The basic algorithm for join optimisation is to try each possible permutation of table order, determine the access path of each table, then calculate an execution cost for that access plan. The access plan with the lowest cost is then used for execution.

Access Paths

There are five possible access paths for a table, which are (in order of preference):

Unique Lookup By Value
Unique Lookup By Column
Non-Unique Lookup By Value
Non-Unique Lookup By Column
Scan

An access path of Scan, which is the default path, is the most expensive as the Query Processor simply iterates around all rows in the table. A Lookup access path is preferable, as the Query Processor can go directly to the required row or rows using an indexed column. If the indexed column is a unique index, such as the Id of an object, the access path is Unique Lookup, otherwise it is a Non-Unique Lookup. If the value of the indexed column is specified in the query using a Constant Expressions, the access path is Lookup By Value, otherwise it is Lookup By Column. An index column has an associated cost which indicates the relative expense of lookup up a row using that column. A column with a lower cost is preferred to a column with a higher cost. For example, is is quicker to look up an object by Id than by FullName.

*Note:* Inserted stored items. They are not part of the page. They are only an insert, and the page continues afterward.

theorem kept_opVfma {st0 : State} {y0 : State} {y1 : VEng} {y2 : Nat} (hk : Kept st0 y0) : Kept st0 (opVfma y0 y1 y2).s := by
  unfold opVfma
  with_reducible repeat' first
    | assumption
    | (dsimp only)
    | refine kept_fst ?_ (by assumption)
    | apply kept_vFloat
    | apply kept_foldl
    | apply kept_foldl_fst
    | apply kept_getD
    | intro _
    | split
    | exact kept_pair _ (by assumption)
    | (unfold Kept; dsimp only; first | refine kept_parts ?_ | refine kept_parts_out ?_ | refine kept_parts_put ?_ | refine kept_parts_regs ?_ | refine kept_parts_filter ?_)
    | contradiction

theorem kept_execVfma {st0 : State} {core : Nat} {s : State} (hk : Kept st0 s) {t : State} (e : execVfma core s = .next t) : Kept st0 t := by
  exact kept_vInstr hk (fun _ _ _ h => kept_opVfma h) e

theorem kept_opVfnma {st0 : State} {y0 : State} {y1 : VEng} {y2 : Nat} (hk : Kept st0 y0) : Kept st0 (opVfnma y0 y1 y2).s := by
  unfold opVfnma
  with_reducible repeat' first
    | assumption
    | (dsimp only)
    | refine kept_fst ?_ (by assumption)
    | apply kept_vFloat
    | apply kept_foldl
    | apply kept_foldl_fst
    | apply kept_getD
    | intro _
    | split
    | exact kept_pair _ (by assumption)
    | (unfold Kept; dsimp only; first | refine kept_parts ?_ | refine kept_parts_out ?_ | refine kept_parts_put ?_ | refine kept_parts_regs ?_ | refine kept_parts_filter ?_)
    | contradiction

theorem kept_execVfnma {st0 : State} {core : Nat} {s : State} (hk : Kept st0 s) {t : State} (e : execVfnma core s = .next t) : Kept st0 t := by
  exact kept_vInstr hk (fun _ _ _ h => kept_opVfnma h) e

theorem kept_opVdiv {st0 : State} {y0 : State} {y1 : VEng} {y2 : Nat} (hk : Kept st0 y0) : Kept st0 (opVdiv y0 y1 y2).s := by
  unfold opVdiv
  with_reducible repeat' first
    | assumption
    | (dsimp only)
    | refine kept_fst ?_ (by assumption)
    | apply kept_vFloat
    | apply kept_foldl
    | apply kept_foldl_fst
    | apply kept_getD
    | intro _
    | split
    | exact kept_pair _ (by assumption)
    | (unfold Kept; dsimp only; first | refine kept_parts ?_ | refine kept_parts_out ?_ | refine kept_parts_put ?_ | refine kept_parts_regs ?_ | refine kept_parts_filter ?_)
    | contradiction

theorem kept_execVdiv {st0 : State} {core : Nat} {s : State} (hk : Kept st0 s) {t : State} (e : execVdiv core s = .next t) : Kept st0 t := by
  exact kept_vInstr hk (fun _ _ _ h => kept_opVdiv h) e

theorem kept_opVsqrt {st0 : State} {y0 : State} {y1 : VEng} {y2 : Nat} (hk : Kept st0 y0) : Kept st0 (opVsqrt y0 y1 y2).s := by
  unfold opVsqrt
  with_reducible repeat' first
    | assumption
    | (dsimp only)
    | refine kept_fst ?_ (by assumption)
    | apply kept_vFloat
    | apply kept_foldl
    | apply kept_foldl_fst
    | apply kept_getD
    | intro _
    | split
    | exact kept_pair _ (by assumption)
    | (unfold Kept; dsimp only; first | refine kept_parts ?_ | refine kept_parts_out ?_ | refine kept_parts_put ?_ | refine kept_parts_regs ?_ | refine kept_parts_filter ?_)
    | contradiction

theorem kept_execVsqrt {st0 : State} {core : Nat} {s : State} (hk : Kept st0 s) {t : State} (e : execVsqrt core s = .next t) : Kept st0 t := by
  exact kept_vInstr hk (fun _ _ _ h => kept_opVsqrt h) e

theorem kept_opVmin {st0 : State} {y0 : State} {y1 : VEng} {y2 : Nat} (hk : Kept st0 y0) : Kept st0 (opVmin y0 y1 y2).s := by
  unfold opVmin
  with_reducible repeat' first
    | assumption
    | (dsimp only)
    | refine kept_fst ?_ (by assumption)
    | apply kept_vFloat
    | apply kept_foldl
    | apply kept_foldl_fst
    | apply kept_getD
    | intro _
    | split
    | exact kept_pair _ (by assumption)
    | (unfold Kept; dsimp only; first | refine kept_parts ?_ | refine kept_parts_out ?_ | refine kept_parts_put ?_ | refine kept_parts_regs ?_ | refine kept_parts_filter ?_)
    | contradiction

theorem kept_execVmin {st0 : State} {core : Nat} {s : State} (hk : Kept st0 s) {t : State} (e : execVmin core s = .next t) : Kept st0 t := by
  exact kept_vInstr hk (fun _ _ _ h => kept_opVmin h) e

theorem kept_opVmax {st0 : State} {y0 : State} {y1 : VEng} {y2 : Nat} (hk : Kept st0 y0) : Kept st0 (opVmax y0 y1 y2).s := by
  unfold opVmax
  with_reducible repeat' first
    | assumption
    | (dsimp only)
    | refine kept_fst ?_ (by assumption)
    | apply kept_vFloat
    | apply kept_foldl
    | apply kept_foldl_fst
    | apply kept_getD
    | intro _
    | split
    | exact kept_pair _ (by assumption)
    | (unfold Kept; dsimp only; first | refine kept_parts ?_ | refine kept_parts_out ?_ | refine kept_parts_put ?_ | refine kept_parts_regs ?_ | refine kept_parts_filter ?_)
    | contradiction

theorem kept_execVmax {st0 : State} {core : Nat} {s : State} (hk : Kept st0 s) {t : State} (e : execVmax core s = .next t) : Kept st0 t := by
  exact kept_vInstr hk (fun _ _ _ h => kept_opVmax h) e

theorem kept_opVabs {st0 : State} {y0 : State} {y1 : VEng} {y2 : Nat} (hk : Kept st0 y0) : Kept st0 (opVabs y0 y1 y2).s := by
  unfold opVabs
  with_reducible repeat' first
    | assumption
    | (dsimp only)
    | refine kept_fst ?_ (by assumption)
    | apply kept_vFloat
    | apply kept_foldl
    | apply kept_foldl_fst
    | apply kept_getD
    | intro _
    | split
    | exact kept_pair _ (by assumption)
    | (unfold Kept; dsimp only; first | refine kept_parts ?_ | refine kept_parts_out ?_ | refine kept_parts_put ?_ | refine kept_parts_regs ?_ | refine kept_parts_filter ?_)
    | contradiction

theorem kept_execVabs {st0 : State} {core : Nat} {s : State} (hk : Kept st0 s) {t : State} (e : execVabs core s = .next t) : Kept st0 t := by
  exact kept_vInstr hk (fun _ _ _ h => kept_opVabs h) e

theorem kept_opVneg {st0 : State} {y0 : State} {y1 : VEng} {y2 : Nat} (hk : Kept st0 y0) : Kept st0 (opVneg y0 y1 y2).s := by
  unfold opVneg
  with_reducible repeat' first
    | assumption
    | (dsimp only)
    | refine kept_fst ?_ (by assumption)
    | apply kept_vFloat
    | apply kept_foldl
    | apply kept_foldl_fst
    | apply kept_getD
    | intro _
    | split
    | exact kept_pair _ (by assumption)
    | (unfold Kept; dsimp only; first | refine kept_parts ?_ | refine kept_parts_out ?_ | refine kept_parts_put ?_ | refine kept_parts_regs ?_ | refine kept_parts_filter ?_)
    | contradiction

theorem kept_execVneg {st0 : State} {core : Nat} {s : State} (hk : Kept st0 s) {t : State} (e : execVneg core s = .next t) : Kept st0 t := by
  exact kept_vInstr hk (fun _ _ _ h => kept_opVneg h) e

theorem kept_opVfmawl {st0 : State} {y0 : State} {y1 : VEng} {y2 : Nat} (hk : Kept st0 y0) : Kept st0 (opVfmawl y0 y1 y2).s := by
  unfold opVfmawl
  with_reducible repeat' first
    | assumption
    | (dsimp only)
    | refine kept_fst ?_ (by assumption)
    | apply kept_vFmaWide
    | apply kept_foldl
    | apply kept_foldl_fst
    | apply kept_getD
    | intro _
    | split
    | exact kept_pair _ (by assumption)
    | (unfold Kept; dsimp only; first | refine kept_parts ?_ | refine kept_parts_out ?_ | refine kept_parts_put ?_ | refine kept_parts_regs ?_ | refine kept_parts_filter ?_)
    | contradiction

theorem kept_execVfmawl {st0 : State} {core : Nat} {s : State} (hk : Kept st0 s) {t : State} (e : execVfmawl core s = .next t) : Kept st0 t := by
  exact kept_vInstr hk (fun _ _ _ h => kept_opVfmawl h) e

theorem kept_opVfmawh {st0 : State} {y0 : State} {y1 : VEng} {y2 : Nat} (hk : Kept st0 y0) : Kept st0 (opVfmawh y0 y1 y2).s := by
  unfold opVfmawh
  with_reducible repeat' first
    | assumption
    | (dsimp only)
    | refine kept_fst ?_ (by assumption)
    | apply kept_vFmaWide
    | apply kept_foldl
    | apply kept_foldl_fst
    | apply kept_getD
    | intro _
    | split
    | exact kept_pair _ (by assumption)
    | (unfold Kept; dsimp only; first | refine kept_parts ?_ | refine kept_parts_out ?_ | refine kept_parts_put ?_ | refine kept_parts_regs ?_ | refine kept_parts_filter ?_)
    | contradiction

theorem kept_execVfmawh {st0 : State} {core : Nat} {s : State} (hk : Kept st0 s) {t : State} (e : execVfmawh core s = .next t) : Kept st0 t := by
  exact kept_vInstr hk (fun _ _ _ h => kept_opVfmawh h) e

theorem kept_opVdot4 {st0 : State} {y0 : State} {y1 : VEng} {y2 : Nat} (hk : Kept st0 y0) : Kept st0 (opVdot4 y0 y1 y2).s := by
  unfold opVdot4
  with_reducible repeat' first
    | assumption
    | (dsimp only)
    | refine kept_fst ?_ (by assumption)
    | apply kept_vDot4
    | apply kept_foldl
    | apply kept_foldl_fst
    | apply kept_getD
    | intro _
    | split
    | exact kept_pair _ (by assumption)
    | (unfold Kept; dsimp only; first | refine kept_parts ?_ | refine kept_parts_out ?_ | refine kept_parts_put ?_ | refine kept_parts_regs ?_ | refine kept_parts_filter ?_)
    | contradiction

theorem kept_execVdot4 {st0 : State} {core : Nat} {s : State} (hk : Kept st0 s) {t : State} (e : execVdot4 core s = .next t) : Kept st0 t := by
  exact kept_vInstr hk (fun _ _ _ h => kept_opVdot4 h) e

theorem kept_opVmov {st0 : State} {y0 : State} {y1 : VEng} {y2 : Nat} (hk : Kept st0 y0) : Kept st0 (opVmov y0 y1 y2).s := by
  unfold opVmov
  with_reducible repeat' first
    | assumption
    | (dsimp only)
    | refine kept_fst ?_ (by assumption)
    | apply kept_vRaw
    | apply kept_foldl
    | apply kept_foldl_fst
    | apply kept_getD
    | intro _
    | split
    | exact kept_pair _ (by assumption)
    | (unfold Kept; dsimp only; first | refine kept_parts ?_ | refine kept_parts_out ?_ | refine kept_parts_put ?_ | refine kept_parts_regs ?_ | refine kept_parts_filter ?_)
    | contradiction
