-- ==== Sys2Proof/Laws/State.lean ====
section
/-!
SUPPORT. Sys2Proof/Laws/State.lean: one lemma per field per update: an update of one part of the state leaves every other part as it was.
-/
namespace Sys2Proof.Machine

/-! ### wr changes the register file only -/

@[simp] theorem wr_pending (s : State) (r : Reg) (i v : Nat) : (wr s r i v).pending = s.pending := rfl
@[simp] theorem wr_out (s : State) (r : Reg) (i v : Nat) : (wr s r i v).out = s.out := rfl
@[simp] theorem wr_localNs (s : State) (r : Reg) (i v : Nat) : (wr s r i v).localNs = s.localNs := rfl
@[simp] theorem wr_freeCount (s : State) (r : Reg) (i v : Nat) : (wr s r i v).freeCount = s.freeCount := rfl
@[simp] theorem wr_variant (s : State) (r : Reg) (i v : Nat) : (wr s r i v).variant = s.variant := rfl
@[simp] theorem wr_stepping (s : State) (r : Reg) (i v : Nat) : (wr s r i v).stepping = s.stepping := rfl
@[simp] theorem wr_serial (s : State) (r : Reg) (i v : Nat) : (wr s r i v).serial = s.serial := rfl
@[simp] theorem wr_mem (s : State) (r : Reg) (i v : Nat) : (wr s r i v).mem = s.mem := rfl
@[simp] theorem wr_junk (s : State) (r : Reg) (i v : Nat) : (wr s r i v).junk = s.junk := rfl
@[simp] theorem wr_marks (s : State) (r : Reg) (i v : Nat) : (wr s r i v).marks = s.marks := rfl
@[simp] theorem wr_dirty (s : State) (r : Reg) (i v : Nat) : (wr s r i v).dirty = s.dirty := rfl
@[simp] theorem wr_bound (s : State) (r : Reg) (i v : Nat) : (wr s r i v).bound = s.bound := rfl
@[simp] theorem wr_leaving (s : State) (r : Reg) (i v : Nat) : (wr s r i v).leaving = s.leaving := rfl
@[simp] theorem wr_committed (s : State) (r : Reg) (i v : Nat) : (wr s r i v).committed = s.committed := rfl
@[simp] theorem wr_cores (s : State) (r : Reg) (i v : Nat) : (wr s r i v).cores = s.cores := rfl
@[simp] theorem wr_engHold (s : State) (r : Reg) (i v : Nat) : (wr s r i v).engHold = s.engHold := rfl
@[simp] theorem wr_resets (s : State) (r : Reg) (i v : Nat) : (wr s r i v).resets = s.resets := rfl
@[simp] theorem wr_signals (s : State) (r : Reg) (i v : Nat) : (wr s r i v).signals = s.signals := rfl
@[simp] theorem wr_blocks (s : State) (r : Reg) (i v : Nat) : (wr s r i v).blocks = s.blocks := rfl
@[simp] theorem wr_qfifo (s : State) (r : Reg) (i v : Nat) : (wr s r i v).qfifo = s.qfifo := rfl
@[simp] theorem wr_heldSamp (s : State) (r : Reg) (i v : Nat) : (wr s r i v).heldSamp = s.heldSamp := rfl
@[simp] theorem wr_heldRel (s : State) (r : Reg) (i v : Nat) : (wr s r i v).heldRel = s.heldRel := rfl
@[simp] theorem wr_samps (s : State) (r : Reg) (i v : Nat) : (wr s r i v).samps = s.samps := rfl
@[simp] theorem wr_sampStep (s : State) (r : Reg) (i v : Nat) : (wr s r i v).sampStep = s.sampStep := rfl
@[simp] theorem wr_sorts (s : State) (r : Reg) (i v : Nat) : (wr s r i v).sorts = s.sorts := rfl
@[simp] theorem wr_gathers (s : State) (r : Reg) (i v : Nat) : (wr s r i v).gathers = s.gathers := rfl
@[simp] theorem wr_scatters (s : State) (r : Reg) (i v : Nat) : (wr s r i v).scatters = s.scatters := rfl
@[simp] theorem wr_runCount (s : State) (r : Reg) (i v : Nat) : (wr s r i v).runCount = s.runCount := rfl
@[simp] theorem wr_homes (s : State) (r : Reg) (i v : Nat) : (wr s r i v).homes = s.homes := rfl
@[simp] theorem wr_heldRows (s : State) (r : Reg) (i v : Nat) : (wr s r i v).heldRows = s.heldRows := rfl
@[simp] theorem wr_heldWrites (s : State) (r : Reg) (i v : Nat) : (wr s r i v).heldWrites = s.heldWrites := rfl
@[simp] theorem wr_applies (s : State) (r : Reg) (i v : Nat) : (wr s r i v).applies = s.applies := rfl
@[simp] theorem wr_lostRows (s : State) (r : Reg) (i v : Nat) : (wr s r i v).lostRows = s.lostRows := rfl
@[simp] theorem wr_closes (s : State) (r : Reg) (i v : Nat) : (wr s r i v).closes = s.closes := rfl
@[simp] theorem wr_markers (s : State) (r : Reg) (i v : Nat) : (wr s r i v).markers = s.markers := rfl
@[simp] theorem wr_mig (s : State) (r : Reg) (i v : Nat) : (wr s r i v).mig = s.mig := rfl
@[simp] theorem wr_pairs (s : State) (r : Reg) (i v : Nat) : (wr s r i v).pairs = s.pairs := rfl
@[simp] theorem wr_refills (s : State) (r : Reg) (i v : Nat) : (wr s r i v).refills = s.refills := rfl
@[simp] theorem wr_soleCopies (s : State) (r : Reg) (i v : Nat) : (wr s r i v).soleCopies = s.soleCopies := rfl
@[simp] theorem wr_zests (s : State) (r : Reg) (i v : Nat) : (wr s r i v).zests = s.zests := rfl
@[simp] theorem wr_readSteps (s : State) (r : Reg) (i v : Nat) : (wr s r i v).readSteps = s.readSteps := rfl
@[simp] theorem wr_params (s : State) (r : Reg) (i v : Nat) : (wr s r i v).params = s.params := rfl
@[simp] theorem wr_applyRuns (s : State) (r : Reg) (i v : Nat) : (wr s r i v).applyRuns = s.applyRuns := rfl
@[simp] theorem wr_prefs (s : State) (r : Reg) (i v : Nat) : (wr s r i v).prefs = s.prefs := rfl
@[simp] theorem wr_heldRecs (s : State) (r : Reg) (i v : Nat) : (wr s r i v).heldRecs = s.heldRecs := rfl
@[simp] theorem wr_holdoff (s : State) (r : Reg) (i v : Nat) : (wr s r i v).holdoff = s.holdoff := rfl
@[simp] theorem wr_msixTable (s : State) (r : Reg) (i v : Nat) : (wr s r i v).msixTable = s.msixTable := rfl
@[simp] theorem wr_msixPend (s : State) (r : Reg) (i v : Nat) : (wr s r i v).msixPend = s.msixPend := rfl
@[simp] theorem wr_evqLost (s : State) (r : Reg) (i v : Nat) : (wr s r i v).evqLost = s.evqLost := rfl
@[simp] theorem wr_evqReport (s : State) (r : Reg) (i v : Nat) : (wr s r i v).evqReport = s.evqReport := rfl
@[simp] theorem wr_stoneQ (s : State) (r : Reg) (i v : Nat) : (wr s r i v).stoneQ = s.stoneQ := rfl
@[simp] theorem wr_stoneLost (s : State) (r : Reg) (i v : Nat) : (wr s r i v).stoneLost = s.stoneLost := rfl
@[simp] theorem wr_links (s : State) (r : Reg) (i v : Nat) : (wr s r i v).links = s.links := rfl
@[simp] theorem wr_flows (s : State) (r : Reg) (i v : Nat) : (wr s r i v).flows = s.flows := rfl
@[simp] theorem wr_lostStreams (s : State) (r : Reg) (i v : Nat) : (wr s r i v).lostStreams = s.lostStreams := rfl
@[simp] theorem wr_txWait (s : State) (r : Reg) (i v : Nat) : (wr s r i v).txWait = s.txWait := rfl
@[simp] theorem wr_tagWait (s : State) (r : Reg) (i v : Nat) : (wr s r i v).tagWait = s.tagWait := rfl
@[simp] theorem wr_tags (s : State) (r : Reg) (i v : Nat) : (wr s r i v).tags = s.tags := rfl
@[simp] theorem wr_peerOp (s : State) (r : Reg) (i v : Nat) : (wr s r i v).peerOp = s.peerOp := rfl
@[simp] theorem wr_heldProbes (s : State) (r : Reg) (i v : Nat) : (wr s r i v).heldProbes = s.heldProbes := rfl
@[simp] theorem wr_scrubPos (s : State) (r : Reg) (i v : Nat) : (wr s r i v).scrubPos = s.scrubPos := rfl
@[simp] theorem wr_scrubDone (s : State) (r : Reg) (i v : Nat) : (wr s r i v).scrubDone = s.scrubDone := rfl
@[simp] theorem wr_hdm (s : State) (r : Reg) (i v : Nat) : (wr s r i v).hdm = s.hdm := rfl
@[simp] theorem wr_hdmError (s : State) (r : Reg) (i v : Nat) : (wr s r i v).hdmError = s.hdmError := rfl
@[simp] theorem wr_cfg (s : State) (r : Reg) (i v : Nat) : (wr s r i v).cfg = s.cfg := rfl
@[simp] theorem wr_comp (s : State) (r : Reg) (i v : Nat) : (wr s r i v).comp = s.comp := rfl
@[simp] theorem wr_redDesc (s : State) (r : Reg) (i v : Nat) : (wr s r i v).redDesc = s.redDesc := rfl
@[simp] theorem wr_redPosts (s : State) (r : Reg) (i v : Nat) : (wr s r i v).redPosts = s.redPosts := rfl
@[simp] theorem wr_redSegs (s : State) (r : Reg) (i v : Nat) : (wr s r i v).redSegs = s.redSegs := rfl
@[simp] theorem wr_redSteps (s : State) (r : Reg) (i v : Nat) : (wr s r i v).redSteps = s.redSteps := rfl
@[simp] theorem wr_redChunks (s : State) (r : Reg) (i v : Nat) : (wr s r i v).redChunks = s.redChunks := rfl
@[simp] theorem wr_redNacks (s : State) (r : Reg) (i v : Nat) : (wr s r i v).redNacks = s.redNacks := rfl
@[simp] theorem wr_suspFull (s : State) (r : Reg) (i v : Nat) : (wr s r i v).suspFull = s.suspFull := rfl
@[simp] theorem wr_suspLast (s : State) (r : Reg) (i v : Nat) : (wr s r i v).suspLast = s.suspLast := rfl
@[simp] theorem wr_suspSent (s : State) (r : Reg) (i v : Nat) : (wr s r i v).suspSent = s.suspSent := rfl
@[simp] theorem wr_pwrGood (s : State) (r : Reg) (i v : Nat) : (wr s r i v).pwrGood = s.pwrGood := rfl
@[simp] theorem wr_perstN (s : State) (r : Reg) (i v : Nat) : (wr s r i v).perstN = s.perstN := rfl
@[simp] theorem wr_faultN (s : State) (r : Reg) (i v : Nat) : (wr s r i v).faultN = s.faultN := rfl
@[simp] theorem wr_trip (s : State) (r : Reg) (i v : Nat) : (wr s r i v).trip = s.trip := rfl
@[simp] theorem wr_tripLatch (s : State) (r : Reg) (i v : Nat) : (wr s r i v).tripLatch = s.tripLatch := rfl
@[simp] theorem wr_railsUp (s : State) (r : Reg) (i v : Nat) : (wr s r i v).railsUp = s.railsUp := rfl
@[simp] theorem wr_feedStrap (s : State) (r : Reg) (i v : Nat) : (wr s r i v).feedStrap = s.feedStrap := rfl
@[simp] theorem wr_strap (s : State) (r : Reg) (i v : Nat) : (wr s r i v).strap = s.strap := rfl
@[simp] theorem wr_fuses (s : State) (r : Reg) (i v : Nat) : (wr s r i v).fuses = s.fuses := rfl
@[simp] theorem wr_flash (s : State) (r : Reg) (i v : Nat) : (wr s r i v).flash = s.flash := rfl
@[simp] theorem wr_stone (s : State) (r : Reg) (i v : Nat) : (wr s r i v).stone = s.stone := rfl
@[simp] theorem wr_bootCount (s : State) (r : Reg) (i v : Nat) : (wr s r i v).bootCount = s.bootCount := rfl
@[simp] theorem wr_powered (s : State) (r : Reg) (i v : Nat) : (wr s r i v).powered = s.powered := rfl
@[simp] theorem wr_setDue (s : State) (r : Reg) (i v : Nat) : (wr s r i v).setDue = s.setDue := rfl
@[simp] theorem wr_setRecs (s : State) (r : Reg) (i v : Nat) : (wr s r i v).setRecs = s.setRecs := rfl
@[simp] theorem wr_setAge (s : State) (r : Reg) (i v : Nat) : (wr s r i v).setAge = s.setAge := rfl
@[simp] theorem wr_boot (s : State) (r : Reg) (i v : Nat) : (wr s r i v).boot = s.boot := rfl
@[simp] theorem wr_devReset (s : State) (r : Reg) (i v : Nat) : (wr s r i v).devReset = s.devReset := rfl
@[simp] theorem wr_resetRecs (s : State) (r : Reg) (i v : Nat) : (wr s r i v).resetRecs = s.resetRecs := rfl
@[simp] theorem wr_coreMap (s : State) (r : Reg) (i v : Nat) : (wr s r i v).coreMap = s.coreMap := rfl
@[simp] theorem wr_fwRounds (s : State) (r : Reg) (i v : Nat) : (wr s r i v).fwRounds = s.fwRounds := rfl
@[simp] theorem wr_kats (s : State) (r : Reg) (i v : Nat) : (wr s r i v).kats = s.kats := rfl
@[simp] theorem wr_meas (s : State) (r : Reg) (i v : Nat) : (wr s r i v).meas = s.meas := rfl
@[simp] theorem wr_measLog (s : State) (r : Reg) (i v : Nat) : (wr s r i v).measLog = s.measLog := rfl
@[simp] theorem wr_measDrops (s : State) (r : Reg) (i v : Nat) : (wr s r i v).measDrops = s.measDrops := rfl
@[simp] theorem wr_certChain (s : State) (r : Reg) (i v : Nat) : (wr s r i v).certChain = s.certChain := rfl
@[simp] theorem wr_load (s : State) (r : Reg) (i v : Nat) : (wr s r i v).load = s.load := rfl
@[simp] theorem wr_latches (s : State) (r : Reg) (i v : Nat) : (wr s r i v).latches = s.latches := rfl
@[simp] theorem wr_stoneBuf (s : State) (r : Reg) (i v : Nat) : (wr s r i v).stoneBuf = s.stoneBuf := rfl
@[simp] theorem wr_mbox (s : State) (r : Reg) (i v : Nat) : (wr s r i v).mbox = s.mbox := rfl
@[simp] theorem wr_sessions (s : State) (r : Reg) (i v : Nat) : (wr s r i v).sessions = s.sessions := rfl
@[simp] theorem wr_rejectNs (s : State) (r : Reg) (i v : Nat) : (wr s r i v).rejectNs = s.rejectNs := rfl
@[simp] theorem wr_spdm (s : State) (r : Reg) (i v : Nat) : (wr s r i v).spdm = s.spdm := rfl
@[simp] theorem wr_power (s : State) (r : Reg) (i v : Nat) : (wr s r i v).power = s.power := rfl
@[simp] theorem wr_side (s : State) (r : Reg) (i v : Nat) : (wr s r i v).side = s.side := rfl
@[simp] theorem wr_damson (s : State) (r : Reg) (i v : Nat) : (wr s r i v).damson = s.damson := rfl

The following table lists the index columns for the various table types, with the lowest cost columns listed first:

Table Type	Unique Indices	Non-Unique Indices
Object	Id, FullName	ParentGroupId, Search Keys
Aggregate	-	Id
Alarm Condition	-	Id
Event Journal	RecordId	Id, Source, FileId
Point Historic	RecordId	Id
Processed Historic	RecordId	Id
Forecast Historic	RecordId	Id
Data Grid	-	-
Data Table	-	As configured
Permits	Id, Name	-

Sub-Clauses

The access path of a table is determined by the sub-clauses that reference that table. A sub-clause is a simple condition that contains no AND operators, for example:

FullName LIKE '%Pump%'

RecordTime BETWEEN TIMESTAMP '2007-01-01 00:00:00' AND TIMESTAMP '2007-01-01 23:59:59'

Id = 123 OR Id = 456

Filter Conditions

In addition to an access path, a table also has a filter condition, consisting of any sub-clauses from the clause list that refer to that table and aren't used to determine the access path or as constraint columns. The filter condition is evaluated for each row of the join to determine if that row should be in the resultset. A sub-clause that references more than one table will only be assigned to one of those table's filter conditions, which table that is depends on the table order.

Constant Expressions

A constant expression is an expression that consists only of literals, parameter markers and constant functions such as CURRENT_TIMESTAMP, for example:

123
1 + 2
TIMESTAMP '2007-01-01 00:00:00'
OPC'D'
CURRENT_TIMESTAMP
?
? || '%'

In the various expressions and conditions used throughout this page, Value1, Value2 etc. represent constant expressions.

Optimisation Algorithm

The algorithm to determine the best access plan consists of the following steps:

Build Sub-Clause List
- Transform Sub-Clauses
- Collate Comparisons
Determine Sub-Clause Types
Calculate Table Order Permutations
- Determine Access Paths
- Calculate Cost
Determine Final Access Plan

Build Sub-Clause List

The initial list of sub-clauses is built from the join specifiers and the WHERE clause:

For a join Table A NATURAL JOIN TableB a sub-clause of the form TableA.Column = TableB.Column is added for each column that is present in both TableA and TableB.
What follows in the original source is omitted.